Posted Feb 6, 2018 by Martin Armstrong
The Nikkei closes 4.75% lower, the Hang Seng is down 5.1%, ASX and Shanghai both around 3.3% and the VIX trading with a 50 handle! Anyone short vol. (and the rumour is there are a few) will be panic buying and chasing the market. Gold at best only added $10 from yesterdays close but we are starting to see a move into the USD. Government bonds did see better demand than we saw in yesterdays trading, but that said, US 10’s still only rallied (price – yield down) having seen the panic selling in equities. Difficult to single out a specific sector as all were under pressure but healthcare, financials and technology appeared to see most interest. When we see the DXY rally start to build momentum, beware heavy USD indebted sovereign’s and key exporters. Lets see what happens in US trading for an Asian opening call and direction.

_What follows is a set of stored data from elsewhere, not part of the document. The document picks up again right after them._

-- ==== Sys2Proof/Machine/Mgmt.lean ====
section
/-! DEFINITION. Fabric management requests and responses as a node takes or forwards them (R343 to R346, Table 13.7). -/

namespace Sys2Proof.Machine

open Sys2Proof

/-! ## Routing (R343) -/

/-- A new MGMT frame of this node sent toward a node, or lost for want of a route. -/
def Dev.mgmtSend (d : Dev) (h : MgmtHead) (body : List Byte) : Dev :=
  let (sent, d') := d.mgmtToward h body
  if sent then d' else d'.inc rMIO_NOROUTE_CNT

/-- The response to a frame handed over: on the edge port or the stage bus it came from, else by the route to its origin. -/
def Dev.mgmtReply (d : Dev) (f : Handed) (body : List Byte) : Dev :=
  let (h, d) := d.mgmtHead (mioHead f.bytes).origin
  if f.port.val = 4 then d.mgmtOnBus h body
  else if f.port.val < 4 ∧ d.role f.port.val = 1 then d.mgmtOnPort f.port.val (srcOf f.bytes) h body
  else d.mgmtSend h body

/-- The response that answers a request's body with a status, an index and data. -/
def mgmtAnswer (body : List Byte) (status index : Nat) (data : List Byte) : List Byte :=
  mgmtBody (beAt body 0 1) (beAt body 1 2) (128 + beAt body 3 1 % 128) status (beAt body 5 1) index (beAt body 7 3) data

/-- The key under which a request from an edge port waits for its answers. -/
def edgeKey (origin : Nat) (body : List Byte) (e : EdgeReq) : Bool :=
  e.origin == origin && e.session == beAt body 0 1 && e.tag == beAt body 1 2

/-- A request that came in on an edge port and goes on is remembered, with the port that its answers go back to (R343); at most
512 are (log entry 204). -/
def Dev.mgmtFromEdge (d : Dev) (f : Handed) : Dev :=
  if decide (f.port.val < 4) && d.role f.port.val == 1 then
    let h := mioHead f.bytes
    let body := mioBody f.bytes
    let e : EdgeReq := { origin := h.origin, session := beAt body 0 1, tag := beAt body 1 2, port := f.port.val, mac := srcOf f.bytes }
    { d with mio := { d.mio with edges := (e :: d.mio.edges.filter fun x => !edgeKey h.origin body x).take 512 } }
  else d

/-- A frame for another node forwarded one hop; a request with no route is answered with STATUS 5. -/
def Dev.mgmtForward (d : Dev) (f : Handed) : Dev :=
  let h := mioHead f.bytes
  let body := mioBody f.bytes
  if h.hops ≤ 1 then d.inc rMIO_HOP_DROP_CNT else
  let g : MgmtHead := { hops := h.hops - 1, flags := h.flags, origin := h.origin, mac := h.mac, dest := h.dest, seq := h.seq }
  let (sent, d') := d.mgmtToward g body
  if sent then d'
  else
    let d' := d'.inc rMIO_NOROUTE_CNT
    if isResponse body then d' else d'.mgmtReply f (mgmtAnswer body 5 0 [])

/-! ## Execution (R344) -/

/-- Words read from `a` on, `n` of them, until the first bus error: its status and index, and the words. -/
def Dev.mgmtReads (d : Dev) (a k : Nat) : Nat → List Byte → (Nat × Nat × List Byte) × Dev
  | 0, acc => ((0, 0, acc), d)
  | n + 1, acc =>
    let (v, d) := d.busRead .inband (a + 4 * k) .b32
    if d.code .inband ≠ 0 then ((1, k, acc), d) else d.mgmtReads a (k + 1) n (acc ++ beBytes 4 v)

/-- Words written from `a` on until the first bus error. -/
def Dev.mgmtWrites (d : Dev) (m : Meets) (a k : Nat) (data : List Byte) : Nat → (Nat × Nat × List Byte) × Dev
  | 0 => ((0, 0, []), d)
  | n + 1 =>
    let d := d.busWrite m .inband (a + 4 * k) .b32 (w32 (beAt data (4 * k) 4))
    if d.code .inband ≠ 0 then ((1, k, []), d) else d.mgmtWrites m a (k + 1) data n

/-- An INBOX request: the packet is pushed, or the inbox is full (R407). -/
def Dev.mgmtInbox (d : Dev) (bs : List Byte) : (Nat × Nat × List Byte) × Dev :=
  let q := d.get fHQ_ROUTE_INBOX_Q
  if !d.hqAccepts q 4 || (d.hqOf q).flushPend || decide (1024 < (d.hqOf q).words.length + (d.hqOf q).rest.length + (bs.length + 7) / 8) then
    ((3, 0, []), d.inc (rHQnn_REJECT_CNT q))
  else ((0, 0, []), d.hqPush q 4 bs)

/-- A request's body executed: status, index and data of its response. A body too short for its COUNT has a bad COUNT. -/
def Dev.mgmtRun (d : Dev) (m : Meets) (body : List Byte) : (Nat × Nat × List Byte) × Dev :=
  let op := beAt body 3 1
  let count := beAt body 5 1
  let addr := beAt body 7 3
  let data := body.drop 10
  if op = 1 ∧ 1 ≤ count ∧ count ≤ 60 then d.mgmtReads addr 0 count []
  else if op = 2 ∧ 1 ≤ count ∧ count ≤ 60 ∧ 4 * count ≤ data.length then d.mgmtWrites m addr 0 data count
  else if op = 3 ∧ 1 ≤ count ∧ count ≤ 240 ∧ count ≤ data.length then d.mgmtInbox (data.take count)
  else ((2, 0, []), d)

/-! ## Requester records (R345) -/

/-- The record of a requester, and the other ones. -/
def splitRec (fnid session : Nat) (l : List ReqRec) : Option ReqRec × List ReqRec :=
  (l.find? fun r => r.fnid == fnid && r.session == session, l.filter fun r => !(r.fnid == fnid && r.session == session))

/-- A response recorded under its requester and tag; a new requester may displace the least recently used. -/
def Dev.recordReply (d : Dev) (fnid session tag : Nat) (resp : List Byte) : Dev :=
  let (r, rest) := splitRec fnid session d.mio.recs
  let tags := (match r with
    | some r => r.tags
    | none => [])
  let new : ReqRec := { fnid := fnid, session := session, tags := ((tag, resp) :: tags).take 16 }
  let d := if r.isNone ∧ 32 ≤ rest.length then d.inc rMIO_REPLAY_EVICT_CNT else d
  { d with mio := { d.mio with recs := (new :: rest).take 32 } }

/-- A request addressed to this node: a repeated tag is answered from its record, a new one is executed once. `early` says
that a repeat comes while the first is still executing. -/
def Dev.mgmtExecute (d : Dev) (m : Meets) (f : Handed) (early : Bool) : Dev :=
  let body := mioBody f.bytes
  let fnid := (mioHead f.bytes).origin
  let session := beAt body 0 1
  let tag := beAt body 1 2
  let (r, rest) := splitRec fnid session d.mio.recs
  let old := r.bind fun r => r.tags.lookup tag
  match r, old with
  | some r, some resp =>
    if early then d.inc rMIO_REPLAY_BUSY_CNT
    else (({ d with mio := { d.mio with recs := r :: rest } }).inc rMIO_REPLAY_CNT).mgmtReply f resp
  | _, _ =>
    let ((status, index, data), d) := d.mgmtRun m body
    let resp := mgmtAnswer body status index data
    (d.recordReply fnid session tag resp).mgmtReply f resp

/-- MGMT_REQUEST: the oldest request handed over is consumed, flooded or forwarded; one that came in on an edge port without
EDGE_MGMT is answered as not allowed (R343, Table 13.7). -/
def Dev.mgmtRequest (d : Dev) (m : Meets) (early : Bool) : Dev :=
  match d.take fun h => h.sink == .mgmt with
  | (none, d) => d
  | (some f, d) =>
    if !d.mioOn then d else
    let h := mioHead f.bytes
    let body := mioBody f.bytes
    if decide (f.port.val < 4) && d.role f.port.val == 1 && !d.on fMIO_CFG_EDGE_MGMT then d.mgmtReply f (mgmtAnswer body 4 0 [])
    else if h.dest = 0 ∨ (h.dest = 4095 ∧ beAt body 3 1 ≠ 1) then d.inc rMIO_BAD_FRAME_CNT
    else if h.dest = 4095 then
      let on_ := if f.port.val < 4 then [otherPort f.port.val] else []
      let bus := d.mgmtBus 4095 && f.port.val != 4
      let d :=
        if on_.isEmpty && !bus then d
        else if h.hops ≤ 1 then d.inc rMIO_HOP_DROP_CNT
        else (d.mgmtFromEdge f).mgmtFlood on_ bus
          { hops := h.hops - 1, flags := h.flags, origin := h.origin, mac := h.mac, dest := h.dest, seq := h.seq } body
      d.mgmtExecute m f early
    else if d.mgmtMine h.dest then d.mgmtExecute m f early
    else (d.mgmtFromEdge f).mgmtForward f

/-- MGMT_RESPONSE: the oldest response handed over completes a request of this node's host, answers a request on the edge port it
came in on, or goes on (R343, R346). -/
def Dev.mgmtResponse (d : Dev) : Dev :=
  match d.take fun h => h.sink == .response with
  | (none, d) => d
  | (some f, d) =>
    if !d.mioOn then d else
    let h := mioHead f.bytes
    if h.dest = 0 ∨ h.dest = 4095 then d.inc rMIO_BAD_FRAME_CNT
    else if d.mgmtMine h.dest then d.reqResponse (mioBody f.bytes)
    else
      let body := mioBody f.bytes
      match d.mio.edges.find? (edgeKey h.dest body) with
      | some e =>
        if h.hops ≤ 1 then d.inc rMIO_HOP_DROP_CNT
        else d.mgmtOnPort e.port e.mac
          { hops := h.hops - 1, flags := h.flags, origin := h.origin, mac := h.mac, dest := h.dest, seq := h.seq } body
      | none => d.mgmtForward f

end Sys2Proof.Machine
end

European core followed Asia with key indices (DAX, CAC, FTSE etc.) all down around 2.5% on the day. The dramatic move late in US trading really has shaken a lot of people especially when they can’t relate the move to one key reason! The market does not like volatility, even though brokers love it, but especially after seeing a run of record high after record high! The capital flow is becoming more obvious that the USD is the place to be. In late European trading/early US – We are seeing a healthy bounce but is coming too late for Europe. Most European closed around 2.25% lower on the day but we have to wait until Wednesday to see the next instalment. Not a great day to release lower than expected earnings but that is what we had today for BNP Paribas. The stock fell 3.5%; but look on the bright side – at least they were not wound-up in the VIX derivative (XIV)!
An 800 point range in cash and another 1k+ in DOW futures but because the market closes higher people feel relaxed! The VIX was hot gossip across all regions given it traded from single digits to 50+ over the past few trading days. Volume are thin so we are seeing values sketchy, but looks people are frozen like rabbits in headlights. We are still in for a volatile week with plenty yet to play for. The BOE, additional treasury supply, gold and oil selling-off and still with many companies yet to release results there is no time to relax anytime soon. The shape of the treasury curve, their spread to European government paper and currency markets have been relatively mute whilst equity markets commanded centre stage, but these will soon make their way to the front. Maybe these could be about to take headlines now that we see a 2.5% bounce for core US indices.
Japan 0.075%, US 2’s closed 2.10% (+5bp), 10’s 2.79% (+5bp), 30’s 3.06% (+4bp), Bunds 0.70% (-3bp), France 0.95% (-4bp), Italy 1.98% (-3bp), Greece 3.69% (u/c), Turkey 11.57% (+14bp), Portugal 2.03% (+1bp), Spain 1.41% (-4bp) and Gilts 1.52% (-4bp). Note again the mismatch in closing hours for a true reflection on the spreads.